Pour un plus ample exposé des faits, de la procédure et des prétentions des parties, la cour se réfère à leurs conclusions visées par le greffe et développées lors de l’audience ainsi qu’à la décision entreprise.
Une ordonnance du 30 septembre 2024 a clôturé l’instruction de la procédure. L’affaire a été plaidée à l’audience du 15 octobre 2024.
Motifs de la décision
— Sur la clause de répartition des charges d’entretien des ascenseurs
Aux termes de l’article 10 de la loi du 10 juillet 1965 fixant le statut de la copropriété, dans sa rédaction issue de la loi 2014-366 du 24 mars 2014, applicable au présent litige, 'les copropriétaires sont tenus de participer aux charges entraînées par les services collectifs et les éléments d’équipement commun en fonction de l’utilité que ces services et éléments présentent à l’égard de chaque lot. Ils sont tenus de participer aux charges relatives à la conservation, à l’entretien et à l’administration des parties communes et de verser au fonds de travaux mentionné à l’article 14-2 la cotisation prévue au même article, proportionnellement aux valeurs relatives des parties privatives comprises dans leurs lots, telles que ces valeurs résultent des dispositions de l’article 5.Le règlement de copropriété fixe la quote-part afférente à chaque lot dans chacune des catégories de charges'.

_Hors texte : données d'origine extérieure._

-- ==== Sys2Proof/Laws/PerInstr.lean ====
section
/-! SUPPORT. Families of statements about every command as syntax, one lemma per constructor. -/

namespace Sys2Proof.Laws.OperandShape

set_option Elab.async false

/-- A well-formed Tysel instruction names a channel below 32 and an opcode of seven bits, so that its instruction word holds
the opcode whole (00 R1, 09 R247). -/
def Statement (i : Instr) : Prop := ∀ p ∈ tyselParts i, i.wf = true → p.1 < 32 ∧ p.2.1 < 128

Ce texte opère ainsi une distinction entre, d’une part, les charges dites spéciales, entraînées par les services collectifs et les éléments d’équipement commun, qui sont réparties en fonction de l’utilité que ces services et éléments présentent à l’égard de chaque lot, et, d’autre part, les charges dites générales, relatives à la conservation, à l’entretien et à l’administration des parties communes, qui sont réparties en fonction des valeurs relatives des parties privatives comprises dans les lots de chacun des copropriétaires.
Il est constant en l’espèce que les charges d’entretien des ascenseurs de la copropriété relèvent de la première de ces deux catégories, de sorte qu’elles doivent être réparties en fonction de l’utilité qu’elles présentent pour chacun des lots.
Par ailleurs, bien que la notion d’utilité objective n’ait été expressément introduite à l’article 10 de la loi du 10 juillet 1965 que de manière postérieure à l’assemblée générale du 4 avril 2018, elle était auparavant consacrée par une jurisprudence constante, de sorte que c’est bien l’utilisation potentielle et non effective de l’équipement considéré qui doit être prise en compte pour déterminer la répartition des charges (voir sur ce point notamment Cass. 3è civ., 26 octobre 1983, pour la situation d’un copropriétaire qui se désolidarise du système de chauffage mais doit continuer de participer aux charges qui en découlent alors même qu’il n’a plus la faculté d’utiliser cet équipement).
Ainsi, est utile à un copropriétaire un service ou un équipement qui dessert le lot. Donc, si un équipement dessert un lot, il est considéré comme étant utile à celui-ci. Ce n’est donc pas l’usage effectif d’un équipement qui définit les charges dont un copropriétaire est redevable, mais le point de savoir si son lot est desservi par cet équipement.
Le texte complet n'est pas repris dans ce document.